RECORDS FOR THIS EXERCISE: Begin

/-- The round in progress at a node. -/
def State.roundAt (s : State) (n : StrandNode) (k : Nat) : List (Nat × StrandVal) :=
  ((s.mesh.rounds.find? fun r => r.node == n && r.k == k && r.ctx == strandCtx (s.strandAt n k)).map (·.got)).getD []
/-- Replace the contributions that a node holds. -/
def State.setRound (s : State) (n : StrandNode) (k : Nat) (got : List (Nat × StrandVal)) : State :=
  s.onMesh fun m =>
    let x := strandCtx (s.strandAt n k)
    let rest := m.rounds.filter fun r => !(r.node == n && r.k == k && r.ctx == x)
    { m with rounds := if got = [] then rest else rest ++ [⟨n, k, x, got⟩] }
/-- A contribution arrives at a node. -/
def State.contribute (s : State) (n : StrandNode) (k port : Nat) (v : StrandVal) : State :=
  s.setRound n k (s.roundAt n k ++ [(port, v)])

/-- Does a node's subtree contribute absent lanes on its own: every port of it leads to a node of the strand that names it as its
parent, and every member below, of which there is one, has left (R132, R133)? -/
def State.strandSilent (s : State) (k : Nat) : Nat → StrandNode → Bool
  | 0, _ => false
  | fuel + 1, n =>
    let kids := (s.strandChildren n k).map (·.2)
    s.strandOn n k && (!s.strandLocal n k || s.strandLeft n k) && (s.roundAt n k).isEmpty && (s.strandLocal n k || kids != []) &&
      kids.all fun c => ((s.strandParent c k).map (·.1)) == some n && s.strandSilent k fuel c

/-- The contributions left at a node when those of one round have been taken: the first of each port goes. -/
def roundRest : List Nat → List (Nat × StrandVal) → List (Nat × StrandVal)
  | _, [] => []
  | seen, g :: rest => if seen.contains g.1 then g :: roundRest seen rest else roundRest (g.1 :: seen) rest

/-- Add two contributions of one lane (R48, R49, R57): the running value, and the next; the count is held at 65,535. -/
def laneJoin (f : Fmt) (op : RedOp) (a b : Contrib) : Contrib :=
  let r := combine f op .rne a b
  let n := heldCount r.count
  ⟨r.val, n.1, r.flags ||| n.2⟩

/-- The value of a node (R57, R132): lane by lane, counts added, with the conditions met; a contribution of another OP
or FMT leaves every lane absent with count 0 and absent-produced collected. -/
def strandCombine (op fmt : Nat) (vs : List StrandVal) : StrandVal :=
  let conds := flagOr (vs.map (·.conds))
  match strandOpOf op, strandFmtOf fmt with
  | some o, some f =>
    if (vs.all fun v => v.op == op && v.fmt == fmt) && !(isLogic o && f.isFloat) then
      let steps : List (Contrib × FlagSet) := (List.range f.lanes).map fun i =>
        vs.foldl (fun r v =>
          let c := laneJoin f o r.1 (v.lanes.getD i ⟨none, 0, 0⟩)
          (⟨c.val, c.count, 0⟩, r.2 ||| c.flags)) (⟨none, 0, 0⟩, 0)
      ⟨op, fmt, steps.map (·.1), conds ||| flagOr (steps.map (·.2))⟩
    else .absent op fmt (conds ||| flagAP)
  | _, _ => .absent op fmt (conds ||| flagAP)

/-- What a silent subtree contributes: absent lanes, formed at each node from its own entry, so that entries that disagree are met as
in any round (R132, R133). -/
def State.silentValue (s : State) (k : Nat) : Nat → StrandNode → StrandVal
  | 0, n => .absent (strandOp (s.strandAt n k)) (strandFmt (s.strandAt n k)) 0
  | fuel + 1, n =>
    let e := s.strandAt n k
    strandCombine (strandOp e) (strandFmt e) ((s.strandLinked n k).map (s.silentValue k fuel)
      ++ [.absent (strandOp e) (strandFmt e) 0])

/-- The contributions of a round at a node in the order of combination, once every one is there; a port whose subtree
is silent, and a core that has left, contribute absent lanes (R57, R132, R133). -/
def State.roundReady (s : State) (n : StrandNode) (k : Nat) : Option (List StrandVal) :=
  let e := s.strandAt n k
  let got := s.roundAt n k
  let at? (p : Nat) (silent : Option StrandVal) : Option StrandVal :=
    match got.find? fun g => g.1 == p with
    | some g => some g.2
    | none => silent
  let kids := (s.strandChildren n k).map fun c =>
    (c.1, if s.strandSilent k strandFuel c.2 then some (s.silentValue k strandFuel c.2) else none)
  let mesh := kids.filter fun c => decide (c.1 < 4)
  let base := kids.filter fun c => decide (4 ≤ c.1)
  let own := (4, if s.strandLeft n k then some (StrandVal.absent (strandOp e) (strandFmt e) 0) else none)
  let order := match n with
    | .router _ => mesh ++ (if s.strandLocal n k then [own] else []) ++ base
    | .base _ => kids
  if got = [] ∨ !s.strandOn n k then none else order.mapM fun c => at? c.1 c.2

/-- The result of a round with absent-produced collected for its absent lanes (R132). -/
def StrandVal.result (v : StrandVal) : StrandVal :=
  { v with conds := v.conds ||| flagIf (v.lanes.any fun c => c.count == 0) flagAP }

/-- Does an NRED await a result of strand k of a context? -/
def NredWait.on (k x : Nat) (w : NredWait) : Bool := w.k == k && w.ctx == x

/-- A round's result goes down the tree from a node to every member (R132), and to a core of the strand's context that has
contributed and whose entry a scrub has disabled since (log entry 120). -/
def State.strandDeliver (s : State) (n : StrandNode) (k : Nat) (v : StrandVal) : State :=
  let x := strandCtx (s.strandAt n k)
  let below := s.strandMembers k strandFuel n
  let apart := (s.workCores.filter fun q =>
    (s.coreAt q.1).nredWaits.any (NredWait.on k x)
      && !strandEn (s.strandAt (.router q.2) k) && !below.contains q.1).map (·.1)
  (below ++ apart).foldl (fun t id => t.modCore id fun c =>
    if c.nredWaits.any (NredWait.on k x) then { c with strandIn := c.strandIn ++ [(k, x, v)] } else c) s

/-- Is strand k carried to the hub (R403)? -/
def State.fstrandOn (s : State) (k : Nat) : Bool := bitAt 51 (Sparse.get 0 s.fab.fstrand (2 * k))

/-- STRAND_NODE_COMBINE (R57, R132, R133, R435): a node that has its contributions combines them and sends the value
up; at the root it is the round's result, or goes to the hub (R403). -/
def execStrandNodeCombine (n : StrandNode) (k : Nat) (s : State) : Res :=
  match s.roundReady n k with
  | none => .next s
  | some vs =>
    let e := s.strandAt n k
    let v := strandCombine (strandOp e) (strandFmt e) vs
    let s1 := s.setRound n k (roundRest [] (s.roundAt n k))
    match s1.strandParent n k with
    | some (p, port) => .next (s1.contribute p k port v)
    | none =>
      if strandUp e ≠ 4 then .next s1
      else if s.fstrandOn k then .next (s1.onFab fun f => { f with rounds := f.rounds ++ [(k, s.thisDev, v)] })
      else .next (s1.strandDeliver n k v.result)

/-- The bytes la to la + 255 that a member writes (R134), in the format of its NRED, which the result has unless entries
disagree, and then every lane is absent (R132). -/
def strandBytes (f : Fmt) (v : StrandVal) : List Byte :=
  let cs := (List.range f.lanes).map fun i => v.lanes.getD i ⟨none, 0, 0⟩
  let vals := cs.flatMap fun c => bytesOf f.width (if c.count = 0 then absentOf f else c.val.getD (absentOf f))
  let counts := cs.flatMap fun c => bytesOf 2 c.count
  let bs := vals ++ counts
  bs ++ List.replicate (256 - bs.length) 0

/-- The first wait of a strand of a context, and the others. -/
def takeWait (k x : Nat) : List NredWait → Option (NredWait × List NredWait)
  | [] => none
  | w :: rest => if w.on k x then some (w, rest) else (takeWait k x rest).map fun r => (r.1, w :: r.2)

/-- STRAND_RESULT_WRITE (R134): a member writes a round's result unless its bead has changed hands. -/
def execStrandResultWrite (id : CoreId) (k : Nat) (s : State) : Res :=
  let c := s.coreAt id
  match (c.strandIn.find? fun e => e.1 == k).bind fun e => (takeWait k e.2.1 c.nredWaits).map fun t => (e.2.2, t) with
  | some (v, w, rest) =>
    let bead := c.bead (beadOf w.la)
    let mine := if w.slot = 64 then !bead.inTransit
      else decide (bead = .owned w.slot) && decide ((c.slotAt w.slot).actor = w.actor)
    let c1 := { c with nredWaits := rest, strandIn := c.strandIn.eraseP fun e => e.1 == k }
    let c2 := if mine then
        (((c1.store w.la (strandBytes w.fmt v)).setTags w.la true 32).store (w.la + 256) (bytesOf 8 v.conds.toNat)).setTag
          (w.la + 256) true
      else c1
    .next (s.setCore id c2)
  | none => .next s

RECORDS FOR THIS EXERCISE: End

> **WHAT YOU ARE ASKED TO DO**
Extract exactly and only the lines above from the line containing "let got := s.roundAt n k" through the line containing "context that has", both end lines included.

> **YOUR RESPONSE**
  let got := s.roundAt n k
  let at? (p : Nat) (silent : Option StrandVal) : Option StrandVal :=
    match got.find? fun g => g.1 == p with
    | some g => some g.2
    | none => silent
  let kids := (s.strandChildren n k).map fun c =>
    (c.1, if s.strandSilent k strandFuel c.2 then some (s.silentValue k strandFuel c.2) else none)
  let mesh := kids.filter fun c => decide (c.1 < 4)
  let base := kids.filter fun c => decide (4 ≤ c.1)
  let own := (4, if s.strandLeft n k then some (StrandVal.absent (strandOp e) (strandFmt e) 0) else none)
  let order := match n with
    | .router _ => mesh ++ (if s.strandLocal n k then [own] else []) ++ base
    | .base _ => kids
  if got = [] ∨ !s.strandOn n k then none else order.mapM fun c => at? c.1 c.2

/-- The result of a round with absent-produced collected for its absent lanes (R132). -/
def StrandVal.result (v : StrandVal) : StrandVal :=
  { v with conds := v.conds ||| flagIf (v.lanes.any fun c => c.count == 0) flagAP }

/-- Does an NRED await a result of strand k of a context? -/
def NredWait.on (k x : Nat) (w : NredWait) : Bool := w.k == k && w.ctx == x

/-- A round's result goes down the tree from a node to every member (R132), and to a core of the strand's context that has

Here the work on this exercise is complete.